Они редко бывали вдали от людей. И разговаривали редко — и там, где были люди, и там, где их не было. Но имя его Эдвин знал. Запомнил с первого дня.
А об этом дне не хотелось думать.
Эдвин смотрел, как внизу, среди скал, движутся лодки. Если приглядеться, даже гребцов можно было разглядеть, и различить, как взлетают и падают весла. Мир стал таким ясным с тех пор, как Эдвин умер.
Я убил тебя, сказал Атли в ту ночь. Сказал мыслями, потому что слов его языка не знал. Ты был человеком, стал демоном. Атли много говорил тогда — весь долгий путь по морю, вдоль незнакомых берегов. И тогда назвал свое имя. Его звали Лабарту, и Эдвину это имя не нравилось.
Но молчание затянулось, и Эдвин запрокинул голову, взглянул на небо.
— Здесь так много солнца, — сказал он.
Чужое удивление кольнуло изнутри, и Эдвин обернулся.

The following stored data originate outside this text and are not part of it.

/-- An accepted frame enters the pipeline once its place in the RAW ring is known. -/
def Dev.frameEnters (d : Dev) (n p sfn top : Nat) (fsx : Bool) (sl : Slot) (fseq sid tiles : Nat) (krc : Bool) (raw : Option Nat)
    (blocker : Nat) : Dev :=
  let f := d.newFrame n fseq sid sfn top sl raw blocker
  let d := d.modCtx n (fun c => { c with frames := c.frames ++ [f], prev := some (sfn, fseq), line := none })
  let d := (d.modPort p (fun lp => { lp with rx := some n, fsxDue := fsx })).gkFrameStart (d.bondHead p) fseq
  let d := if krc && raw.isSome then d.krcExpect n fseq tiles else d
  let d := (d.slotSeen n fseq sid sl.target false false).recSlot n fseq sid sl.target (if raw.isSome then tiles else 0)
  match d.wheelOf n with
  | none => d.devStart n fseq true
  | some g => d.wheelArrive n g fseq

/-- The frame of an accepted FS opens. -/
def Dev.acceptFrame (d : Dev) (n p sfn top : Nat) (fsx : Bool) (sl : Slot) : Dev :=
  let d := (d.closeOpen n).resolve n
  let fseq := d.get (F.CAP_FSEQ_FSEQ n)
  let sid := d.get (F.CAP_SID_SID n)
  let a := d.activeWH n
  let krc := d.krcOn n
  -- LEVEL takes effect at the next accepted frame start (ZE_CTXn_KRC)
  let d := d.latch (R.ZE_KRC n)
  let r := d.rawEnter n fseq (entryLen a.1 a.2) (if krc then tileCount a.1 a.2 else 0) (d.wheelOf n).isSome
  r.1.frameEnters n p sfn top fsx sl fseq sid (tileCount a.1 a.2) krc r.2.1 r.2.2

/-- Whether the port's stream is received: its link is up, out of idle, in a mode that runs sensors. -/
def Dev.receives (d : Dev) (p : Nat) : Bool :=
  d.sensing && d.flag (F.KSL_STATUS_LINK_UP p) && !d.flag (F.KSL_STATUS_IN_EI p)

/-- A control block of a packet: its type and CRC-8 are checked (R92, R96). -/
def Dev.packet (d : Dev) (p ty : Nat) (blk : List Byte) (f : Dev → Dev) : Dev :=
  if blkByte blk 0 ≠ ty then d
  else if !blkCrcOk blk then d.bump (F.KSL_ERRCNT_HDR_CRC_ERR p)
  else f d

/-- FRAME_START (R127, R128, R130-R132): port `p` receives an FS. -/
def execFrameStart (p : Fin 8) (blk : List Byte) (s : State) : Host.Outcome State Fault Refusal :=
  s.run (fun d =>
    if !d.receives p then d
    else d.packet p 0x33 blk (fun d =>
      let h := d.bondHead p
      let sfn := blkBE blk 2 4
      let top := blkByte blk 1 / 8 % 4
      let fsx := bitOf (blkByte blk 1) 5
      let ns := d.ctxOfPort h
      let d := (ns.filter d.ctxRuns).foldl (fun d n => Dev.expireSlots 64 d n) d
      let hit := ns.foldl (fun best n =>
        match (d.ctx n).slots with
        | sl :: _ =>
          if d.slotAccepts n sl then
            match best with
            | some (_, b) => if sl.target < b.target then some (n, sl) else best
            | none => some (n, sl)
          else best
        | [] => best) (none : Option (Nat × Slot))
      match hit, ns with
      | some (n, sl), _ =>
        if d.leavingSensing then (d.closeOpen n).modPort p (fun lp => { lp with rx := none, fsxDue := false })
        else d.acceptFrame n p sfn top fsx sl
      | none, n :: _ => if d.ctxRuns n then d.excess n p sfn else d.modPort p (fun lp => { lp with rx := none, fsxDue := false })
      | none, [] => d))

/-- FSX (R92): the 48-bit sensor timestamp goes to the record of the frame just started. -/
def execFsx (p : Fin 8) (blk : List Byte) (s : State) : Host.Outcome State Fault Refusal :=
  s.run (fun d =>
    if !d.receives p then d
    else d.packet p 0x39 blk (fun d =>
      match (d.port p).fsxDue, (d.port p).rx with
      | true, some n =>
        let d := d.modPort p (fun lp => { lp with fsxDue := false })
        match d.openFrame n with
        | some f => d.modFrame n f.fseq (fun f => { f with ts := (sliceBytes blk 1 6).reverse })
        | none => d
      | _, _ => d))
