/-- The rows of a decoded frame (R158, R345). -/
def OffFrame.rows (f : OffFrame) (w h : Nat) : List Row :=
  (List.range h).map (fun y =>
    { k16 := (List.range w).map (fun x =>
        let t := Sparse.get (fun _ => []) f.plane (y / 64 * tileCols w + x / 256)
        let tw := min 256 (w - x / 256 * 256)
        nth t (y % 64 * tw + x % 256))
      res := [0, 1].map (fun c => if f.resid.isEmpty then 0 else signed 16 (leAt f.resid (4 * y + 2 * c) 2)) })

/-- Starts the development of decoded frames at the head of the job, in order; gap frames only take their place. A frame
waits while RAW_RING has no room for it (R138). -/
def Dev.offStart : Nat → Dev → Dev
  | 0, d => d
  | fuel + 1, d =>
    match d.recd.job with
    | none => d
    | some j =>
      match j.flight with
      | [] => d
      | f :: rest =>
        let n := j.ctx
        let trig := leAt f.record 0x10 8
        let (w, h) := d.activeWH n
        if !f.ready then d
        else if f.total = 0 then
          let d := d.slotSeen n f.fseq (leAt f.record 4 2) (d.stimeToNs trig) true j.order.isEmpty
          Dev.offStart fuel (d.modJob (fun j => { j with flight := rest, order := j.order ++ [(f.fseq, true, trig)] }))
        else if f.next < f.total then d
        else
          let len := entryLen w h
          let off := d.rawPlace len
          if (d.rawBlocker off len).isSome ∨ d.poolSize poolRaw < len then d
          else
            let rows := f.rows w h
            let flags := leAt f.record 8 4
            let cf : CapFrame :=
              { fseq := f.fseq, sid := leAt f.record 4 2, gain := 0, sfn := leAt f.record 0xC 4, trig := d.stimeToNs trig
                fsNs := d.stimeToNs (leAt f.record 0x18 8), fsStime := leAt f.record 0x18 8, ts := sliceBytes f.record 0x20 6
                flags := if f.bad then setBit flags 5 true else flags, ros := [], rows := rows, raw := some off
                closed := true, rawc := [d.word (R.RAWC_CFG n), d.word (R.RAWC_ROW n)], clip := some f.clip }
            let d := (d.rawTake off len n f.fseq).rawModify n f.fseq (fun e => { e with dev := true })
            let d := (d.poolWrite poolRaw off f.record).poolWrite poolRaw (off + pixelsAt) (rowsBytes rows)
            let d := d.modCtx n (fun c => { c with frames := c.frames ++ [cf] })
            let d := d.slotSeen n f.fseq cf.sid cf.trig false j.order.isEmpty
            let d := d.modJob (fun j => { j with flight := rest, order := j.order ++ [(f.fseq, false, trig)] })
            Dev.offStart fuel (d.devStart n f.fseq false)

/-- Everything a job can do without waiting: parse, start frames, read on. -/
def Dev.offPump (d : Dev) : Dev := Dev.offRead (Dev.offStart 300 (Dev.offParse 100000 d))

/-- The job in progress ends CFG_ERROR (R348). -/
def Dev.jobBad (d : Dev) : Dev := d.modJob (fun j => { j with status := some 4, phase := 2, buf := [] })

/-- Bytes of the job's directory arrived (R273, R345). -/
def Dev.offDirectory (d : Dev) (k : Nat) (data : List Byte) : Dev :=
  match d.recd.job with
  | none => d
  | some j =>
    let buf := j.buf ++ data
    if needsMore buf && decide (buf.length < 2 ^ 20) then
      (d.modJob (fun j => { j with buf := buf, off := j.off + data.length })).nvmeRead k
        (j.spool + (j.off + data.length) / 2 ^ d.shiftOf k) (d.readChunk k) 3
    else match readRecord buf with
      | some (0x11, _, _, body) =>
        if leAt body 0 8 = leAt j.desc 0 8 ∧ leAt body 8 8 = leAt j.desc 8 8 then
          let n := leAt body 48 4
          let ents := (List.range n).map (fun i =>
            let o := 64 + 32 * i
            (leAt body o 1, leAt body (o + 1) 1, leAt body (o + 4) 4, leAt body (o + 8) 4, leAt body (o + 16) 8))
          (d.modJob (fun j => { j with ents := ents, spools := leAt body 20 4, phase := 1, spool := 0, off := 0, buf := [] })).offPump
        else if leAt j.desc 0x10 8 = 2 ^ 64 - 1 ∧ leAt body 40 8 ≠ 2 ^ 64 - 1 then
          -- the chain of directories (R345): on to the one before
          (d.modJob (fun j => { j with spool := leAt body 40 8, off := 0, buf := [] })).nvmeRead k (leAt body 40 8) (d.readChunk k) 3
        else d.jobBad
      | _ => d.jobBad

/-- Whether the engine of the offload ring may take its next job. -/
def Dev.offMay (d : Dev) : Bool :=
  (d.modeCode = mOffload || d.modeCode = mReview) && !d.inTransition && !d.recd.job.isSome && !d.recd.recov.isSome &&
    decide (0 < signed 16 (d.get F.REC_OFF_IDX_PROD + 65536 - d.get F.REC_OFF_IDX_CONS))

/-- The engine holds job `j`. -/
def Dev.offHolds (d : Dev) (j : OffJob) : Dev := { d with recd := { d.recd with job := some j } }

/-- Where a job's directory lies: the last one of its bay, or the address that its descriptor gives. -/
def Dev.offDir (d : Dev) (desc : List Byte) : Option Nat :=
  if leAt desc 0x10 8 = 2 ^ 64 - 1 then (d.drive (leAt desc 0x18 1)).lastDir else some (leAt desc 0x10 8)

/-- The descriptor of the next job. -/
def Dev.offDesc (d : Dev) : List Byte :=
  d.poolRead poolHost (d.get F.REC_OFF_RING_BASE * 256 + 64 * (d.get F.REC_OFF_IDX_CONS % 2 ^ d.get F.REC_OFF_RING_SIZE_LOG2)) 64

/-- A job whose directory lies at `dir` starts, or ends with STATUS 4 where it has none or its bay cannot serve it. -/
def Dev.offFrom (d : Dev) (j : OffJob) (bay : Nat) (dir : Option Nat) (ok : Bool) : Dev :=
  match dir with
  | some lba =>
    if ok then (d.offHolds { j with spool := lba }).nvmeRead bay lba (d.readChunk bay) 3
    else d.offHolds { j with status := some 4, phase := 2 }
  | none => d.offHolds { j with status := some 4, phase := 2 }

/-- Takes the next job of the offload ring (R345). -/
def Dev.offBegin (d : Dev) : Dev :=
  let desc := d.offDesc
  let bay := leAt desc 0x18 1
  d.offFrom { desc := desc, from_ := d.elapsed } bay (d.offDir desc) (bay < 4 && d.driveOk bay && decide (leAt desc 0x19 1 < 16))

/-- OFFLOAD_JOB_START (R345): the next job of the offload ring starts; its directory is read first. -/
def execOffloadJobStart (s : State) : Host.Outcome State Fault Refusal :=
  s.run (fun d => if d.offMay then d.offBegin else d)

/-- Ends the job (R348): completion record, CONS, event, MSI-X. -/
def Dev.offFinish (d : Dev) (status : Nat) : Dev :=
  match d.recd.job with
  | none => d
  | some j =>
    let cons := d.get F.REC_OFF_IDX_CONS
    let rec_ := sliceBytes j.desc 0x28 8 ++ bytesLE 1 status ++ List.replicate 3 0 ++ bytesLE 4 j.frames ++ bytesLE 4 j.lastF ++
      bytesLE 4 j.bad ++ bytesLE 8 ((d.elapsed - j.from_) / 1000)
    let d := d.poolWrite poolHost (d.get F.REC_OFF_COMPL_BASE * 256 + 32 * (cons % 2 ^ d.get F.REC_OFF_RING_SIZE_LOG2)) rec_
    let d := { d with recd := { d.recd with
      job := none
      drives := d.recd.drives.map (fun (s : DriveSt) => { s with outCmds := s.outCmds.filter (fun (c : NvmeCmd) => !(c.use_ == 3)) }) } }
    let d := (d.bump F.REC_OFF_IDX_CONS).eventAt 0x0C0C sevInfo (j.ctx % 16)
      [u64 (leAt j.desc 0x28 8), u8 status, u32 j.frames]
    d.sendMsix (d.get F.REC_OFF_COMPL_VECTOR)

/-- Frames of the job that are in development. -/
def Dev.offDeveloping (d : Dev) : Bool := d.cap.any (fun c => c.frames.any (fun f => f.clip.isSome))

/-- OFFLOAD_JOB_DONE (R348): the job whose frames are all developed, or that was refused or aborted, ends. -/
def execOffloadJobDone (s : State) : Host.Outcome State Fault Refusal :=
  s.run (fun d =>
    match d.recd.job with
    | some j =>
      if j.phase = 2 ∧ j.flight.isEmpty ∧ d.offDeveloping = false then d.offFinish (j.status.getD 0) else d
    | none => d)

/-- The job stops at a frame boundary as its mode is left: it ends ABORTED (R348). -/
def Dev.offAbort (d : Dev) : Dev :=
  let d := { d with cap := d.cap.map (fun (c : CapCtx) => { c with frames := c.frames.filter (fun (f : CapFrame) => f.clip.isNone) }) }
  d.offFinish 5
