/-! ### Analysis of a group (R303, R305, R306) -/

/-- SCORE (R305): 256 × the share of blocks whose INTRA is below their smallest inter SAD, saturating at 255. `field` holds
the planes of the motion field, 8 bytes a block. -/
def sceneScore (field : List Byte) (blocks planes : Nat) : Nat :=
  let entry (p b o : Nat) : Nat := leAt field (8 * (p * blocks + b) + o) 2
  let n := ((List.range blocks).filter (fun b =>
    let sad := (List.range planes).foldl (fun m p => min m (entry p b 4)) 65536
    decide (entry 0 b 6 < sad))).length
  if blocks = 0 ∨ planes = 0 then 0 else min 255 (256 * n / blocks)

/-- A scene cut on picture `n` (R305, R306): the key frame that SCENE_MODE asks for, moved to even distance from the key
frame of a halving in effect. -/
def Dev.sceneCut (d : Dev) (g n score : Nat) : Dev :=
  let d := d.eventAt 0x0D09 sevInfo g [u8 g, u32 n, u8 score]
  let x := d.grp g
  let mode := d.get (F.LG_CFG_SCENE_MODE g)
  if mode ≠ 1 ∧ mode ≠ 2 then d
  else
    -- with MINIGOP 1 the cut takes effect on the next picture
    let at_ := if (d.grpSeq g).mini = 1 then n + 1 else n
    let halved := (d.runMembers g).any (fun s => (d.ses s).halved)
    let key := if halved ∧ (at_ - x.halveKey) % 2 = 1 then at_ + 1 else at_
    let d := if key = at_ then d else d.eventAt 0x0D0A sevInfo g [u8 g, u32 n, u32 key]
    d.modGrp g (fun x =>
      { x with keys := if x.keys.contains key then x.keys else x.keys ++ [key], gopBase := if mode = 1 then key else x.gopBase })

/-- ANALYSIS_DONE (R303): the analysis of a group's next picture: distances, motion field, complexity cells and saliency cells
as the engines found them. -/
def execAnalysisDone (g : Fin 8) (dist : List Int) (field : List Byte) (cells sal : List Nat) (st : State) :
    Host.Outcome State Fault Refusal :=
  st.run (fun d =>
    let x := d.grp g
    let n := x.nextA
    if !x.run then d
    else
      let d := d.grpSources g n
      match (d.grp g).srcs.find? (fun p => p.n == n) with
      | none => d
      | some src =>
        let d := d.latch (R.LG_SCENE g)
        let blocks := (d.anaW g / 8) * (d.anaH g / 8)
        let score := sceneScore field blocks dist.length
        let prevKey := ((x.keys ++ [x.lastKey]).filter (fun k => decide (k ≤ n))).foldl max
          (if x.gopBase ≤ n then x.gopBase + (n - x.gopBase) / (d.grpSeq g).len * (d.grpSeq g).len else x.lastKey)
        let cut := decide (d.eget (F.LG_SCENE_SCENE_THR g) ≤ score) && decide (d.get (F.LG_SCENE_MIN_GAP g) ≤ n - prevKey)
        let head := bytesLE 4 n ++ bytesLE 4 src.fseq ++ bytesLE 1 (b2n cut) ++ bytesLE 1 score ++ bytesLE 1 dist.length ++
          dist.flatMap (fun v => bytesLE 1 (toBits 8 v))
        let bytes := sliceBytes head 0 64 ++ field ++ cells.flatMap (bytesLE 2) ++ sal.flatMap (bytesLE 1)
        let mean := if cells.isEmpty then 0 else sumNat (cells.map expQ8) / cells.length
        let d := d.modGrp g (fun x =>
          { x with nextA := n + 1, recs := x.recs ++ [{ n := n, bytes := bytes, mean := mean, cells := cells, sal := sal }]
                   means := (mean :: x.means).take (d.grpSeq g).len })
        let d := d.set (F.LG_STATUS_PIC_NO g) n
        let d := if cut then d.sceneCut g n score else d
        d.grpRelease g)

end Sys2Proof.Machine
end

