/-- The best leader heard on an interface. -/
def Dev.bestOn (d : Dev) (i : Nat) : Option PtpAnnounce :=
  (d.time.ann.filter (fun a => a.1 == i)).foldl (fun best a =>
    match best with
    | some b => if lexLt (PtpAnnounce.rank a.2) (PtpAnnounce.rank b) then some a.2 else best
    | none => some a.2) none

/-- The selected leader, where this clock follows one (R388). -/
def Dev.leaderOf (d : Dev) : Option PtpAnnounce :=
  if !d.ptpOn || d.get F.PTP_CFG_ROLE = 2 || d.flag F.TIME_STATUS_LEADER then none else d.bestOn d.ptpIf

/-- Whether BMCA chooses this clock: always in ROLE 2; in ROLE 1 where no clock heard is better. -/
def Dev.ownWins (d : Dev) : Bool :=
  match d.get F.PTP_CFG_ROLE with
  | 2 => true
  | 1 => match d.bestOn d.ptpIf with
    | some b => lexLt (PtpAnnounce.rank d.ownData) (PtpAnnounce.rank b)
    | none => true
  | _ => false

/-- Follows a change of the clock that BMCA chooses (R388, R390). -/
def Dev.setLeader (d : Dev) (own : Bool) : Dev :=
  if own = d.flag F.TIME_STATUS_LEADER then d
  else
    let d := d.setFlag F.TIME_STATUS_LEADER own
    let d := if own && d.timeState ≠ tsFree then (d.setTimeState tsFree).set F.TIME_INCR_INCR d.nominalIncr else d
    d.event 0x1106 sevInfo [u8 (b2n own)]

/-- A message timestamp in 2^-16 ns (R389): the counter, `half` steps of 0.5 ns since its last update, and the latency of
the port's direction. -/
def Dev.ptpStamp (d : Dev) (i half : Nat) (ingress : Bool) : Int :=
  let x := i / 4
  let raw : Int := d.time.dt / 256 + half * 32768
  if ingress then raw - signed 32 (d.get (F.NET_ING_LAT_LAT x)) * 256 else raw + signed 32 (d.get (F.NET_EGR_LAT_LAT x)) * 256

/-- The median of path delays: of an even count, the mean of the middle two, rounded down. -/
def medianInt (l : List Int) : Option Int :=
  let s := l.mergeSort (fun a b => decide (a ≤ b))
  match s.length with
  | 0 => none
  | n => if n % 2 = 1 then s[n / 2]? else
    match s[n / 2 - 1]?, s[n / 2]? with
    | some a, some b => some ((a + b) / 2)
    | _, _ => none

/-- A Sync from the selected leader is complete (R390): `t1` in 2^-16 ns, `t2` and the correction. -/
def Dev.syncDone (d : Dev) (leader : Nat) (t1 t2 corr : Int) : Dev :=
  let d := if d.timeState = tsFree ∨ d.timeState = tsHoldover then d.setTimeState tsAcquiring else d
  let ms := t2 - t1 - corr
  let d := d.modTime (fun t => { t with ms := some ms })
  match medianInt d.time.delays with
  | some m => d.servo leader (ms - m)
  | none => d

/-- PTP_SYNC_RX (R387, R389, R390): a Sync arrives on interface `i`: its domain, sender and sequence; whether it is two-step;
originTimestamp `t1` in ns and correctionField `corr` in 2^-16 ns; `half` 0.5 ns steps since the time counter's update. -/
def execPtpSyncRx (netIf : Fin 8) (domain src seq : Nat) (twoStep : Bool) (t1 : Nat) (corr : Int) (half : Fin 16) (s : State) :
    Host.Outcome State Fault Refusal :=
  s.run (fun d =>
    match d.leaderOf with
    | none => d
    | some l =>
      if d.ptpIf ≠ netIf ∨ domain ≠ d.get F.PTP_CFG_DOMAIN ∨ src ≠ l.src then d
      else
        let t2 := d.ptpStamp netIf half true
        if twoStep then d.modTime (fun t => { t with syncWait := some (src, seq, t2, corr) })
        else d.syncDone l.gm (t1 * 65536) t2 corr)

/-- PTP_FOLLOW_UP_RX (R387, R390): the Follow_Up of a two-step Sync. -/
def execPtpFollowUpRx (netIf : Fin 8) (domain src seq t1 : Nat) (corr : Int) (s : State) : Host.Outcome State Fault Refusal :=
  s.run (fun d =>
    match d.leaderOf, d.time.syncWait with
    | some l, some (wsrc, wseq, t2, wcorr) =>
      if d.ptpIf ≠ netIf ∨ domain ≠ d.get F.PTP_CFG_DOMAIN ∨ src ≠ wsrc ∨ seq ≠ wseq ∨ src ≠ l.src then d
      else (d.modTime (fun t => { t with syncWait := none })).syncDone l.gm (t1 * 65536) t2 (wcorr + corr)
    | _, _ => d)

/-- PTP_DELAY_RESP_RX (R390): the answer to this clock's Delay_Req: t4 in ns and its correction. -/
def execPtpDelayRespRx (netIf : Fin 8) (domain src seq t4 : Nat) (corr : Int) (s : State) : Host.Outcome State Fault Refusal :=
  s.run (fun d =>
    match d.leaderOf, d.time.reqWait, d.time.ms with
    | some l, some (wseq, t3), some ms =>
      if d.ptpIf ≠ netIf ∨ domain ≠ d.get F.PTP_CFG_DOMAIN ∨ src ≠ l.src ∨ seq ≠ wseq then d
      else
        let sm : Int := (t4 : Int) * 65536 - t3 - corr
        d.modTime (fun t => { t with reqWait := none, delays := ((ms + sm) / 2 :: t.delays).take 8 })
    | _, _, _ => d)

/-- PTP_ANNOUNCE_RX (R387, R388): an Announce arrives; BMCA runs on the PTP port, the other interface only tracks. -/
def execPtpAnnounceRx (netIf : Fin 8) (a : PtpAnnounce) (s : State) : Host.Outcome State Fault Refusal :=
  s.run (fun d =>
    if !d.ptpOn || a.domain ≠ d.get F.PTP_CFG_DOMAIN || a.src = d.clockIdentity then d
    else if netIf.val ≠ d.ptpIf ∧ some netIf.val ≠ d.ptpOther then d
    else
      let d := d.modTime (fun t => { t with ann := t.ann.filter (fun x => !(x.1 == netIf.val && x.2.src == a.src)) ++ [(netIf.val, a)] })
      if netIf.val ≠ d.ptpIf then d
      else
        let d := d.setLeader d.ownWins
        match d.leaderOf with
        | some l => d.modTime (fun t => { t with leaderUtc := l.utc, smTlv := l.sm })
        | none => d)

/-- ANNOUNCE_TIMEOUT (R388, R390): no Announce on the PTP port for the receipt timeout. -/
def execAnnounceTimeout (s : State) : Host.Outcome State Fault Refusal :=
  s.run (fun d =>
    if !d.ptpOn || d.get F.PTP_CFG_ROLE = 2 then d
    else
      let i := d.ptpIf
      let d := d.modTime (fun t => { t with ann := t.ann.filter (fun x => !(x.1 == i)), syncWait := none, reqWait := none, leaderUtc := none,
                                            smTlv := none })
      let d := if d.timeState = tsAcquiring ∨ d.timeState = tsLocked then d.timeHoldover 1 else d
      match d.ptpOther with
      | some o =>
        if (d.bestOn o).isSome then
          let d := d.setFlag F.TIME_STATUS_PORT_B_ACTIVE (!d.flag F.TIME_STATUS_PORT_B_ACTIVE)
          let d := d.modTime (fun t => { t with delays := [], ms := none })
          (d.event 0x1107 sevNotice [u8 o]).setLeader d.ownWins
        else d.setLeader d.ownWins
      | none => d.setLeader d.ownWins)

/-- PTP_DELAY_REQ_RX (R387): as leader, a Delay_Req is answered with its receive time. -/
def execPtpDelayReqRx (netIf : Fin 8) (domain src seq : Nat) (corr : Int) (half : Fin 16) (s : State) : Host.Outcome State Fault Refusal :=
  s.run (fun d =>
    if d.ptpOn && d.flag F.TIME_STATUS_LEADER && decide (d.ptpIf = netIf) && decide (domain = d.get F.PTP_CFG_DOMAIN) then
      let t4 := d.ptpStamp netIf half true
      d.emit (.packet netIf 5 [domain, d.clockIdentity, src, seq, (t4 / 65536).toNat, toBits 64 (corr + t4 % 65536)] [])
    else d)

/-- PTP_SYNC_TX (R387): as leader, a two-step Sync and its Follow_Up with the egress time. -/
def execPtpSyncTx (half : Fin 16) (s : State) : Host.Outcome State Fault Refusal :=
  s.run (fun d =>
    if d.ptpOn && d.flag F.TIME_STATUS_LEADER then
      let i := d.ptpIf
      let seq := d.time.seqSync
      let dom := d.get F.PTP_CFG_DOMAIN
      let t1 := d.ptpStamp i half false
      let d := d.modTime (fun t => { t with seqSync := (seq + 1) % 65536 })
      (d.emit (.packet i 1 [dom, d.clockIdentity, seq] [])).emit
        (.packet i 2 [dom, d.clockIdentity, seq, (t1 / 65536).toNat, (t1 % 65536).toNat] [])
    else d)

/-- PTP_ANNOUNCE_TX (R387): as leader, an Announce with the synchronization metadata TLV. -/
def execPtpAnnounceTx (s : State) : Host.Outcome State Fault Refusal :=
  s.run (fun d =>
    if d.ptpOn && d.flag F.TIME_STATUS_LEADER then
      let o := d.ownData
      let seq := d.time.seqAnn
      let d := d.modTime (fun t => { t with seqAnn := (seq + 1) % 65536 })
      d.emit (.packet d.ptpIf 3 [o.domain, o.src, seq, o.prio1, o.cls, o.acc, o.var, o.prio2, o.gm, o.steps,
        d.get F.PTP_UTC_OFFSET_UTC_OFFSET, d.get F.TC_TZ_TZ_OFFSET_S, d.get F.TC_JAM_JAM_TOD] [])
    else d)

/-- PTP_DELAY_REQ_TX (R387): as follower, a Delay_Req, multicast or to the leader in HYBRID. -/
def execPtpDelayReqTx (half : Fin 16) (s : State) : Host.Outcome State Fault Refusal :=
  s.run (fun d =>
    match d.leaderOf with
    | none => d
    | some l =>
      let i := d.ptpIf
      let seq := d.time.seqReq
      let t3 := d.ptpStamp i half false
      let d := d.modTime (fun t => { t with seqReq := (seq + 1) % 65536, reqWait := some (seq, t3) })
      d.emit (.packet i 4 [d.get F.PTP_CFG_DOMAIN, d.clockIdentity, seq, if d.flag F.PTP_CFG_HYBRID then l.src else 0] []))

/-- Raises TIME_CFG_BAD for a register. -/
def Dev.timeCfgBad (d : Dev) (a : Nat) : Dev :=
  match regSpec? a with
  | some r => if r.dims.isEmpty then d.event 0x110B sevFault [u32 a] else d.eventReg 0x110B sevFault a
  | none => d.event 0x110B sevFault [u32 a]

Атли смотрел вниз. Ветер трепал его незаплетенные волосы, бросал на лицо, и глаз было не разглядеть.
— Скоро будет мало солнца, — сказал он.
Его слова мешались с мыслями, тяжелыми и темными, и чтобы не погрузиться в них, Эдвин снова поднял взгляд к небу. Невдалеке, в роще выше по склону, начала выкликать свою песню кукушка. Эдвин досчитал до двадцати трех, а потом сбился со счета, потому что Лабарту заговорил вновь.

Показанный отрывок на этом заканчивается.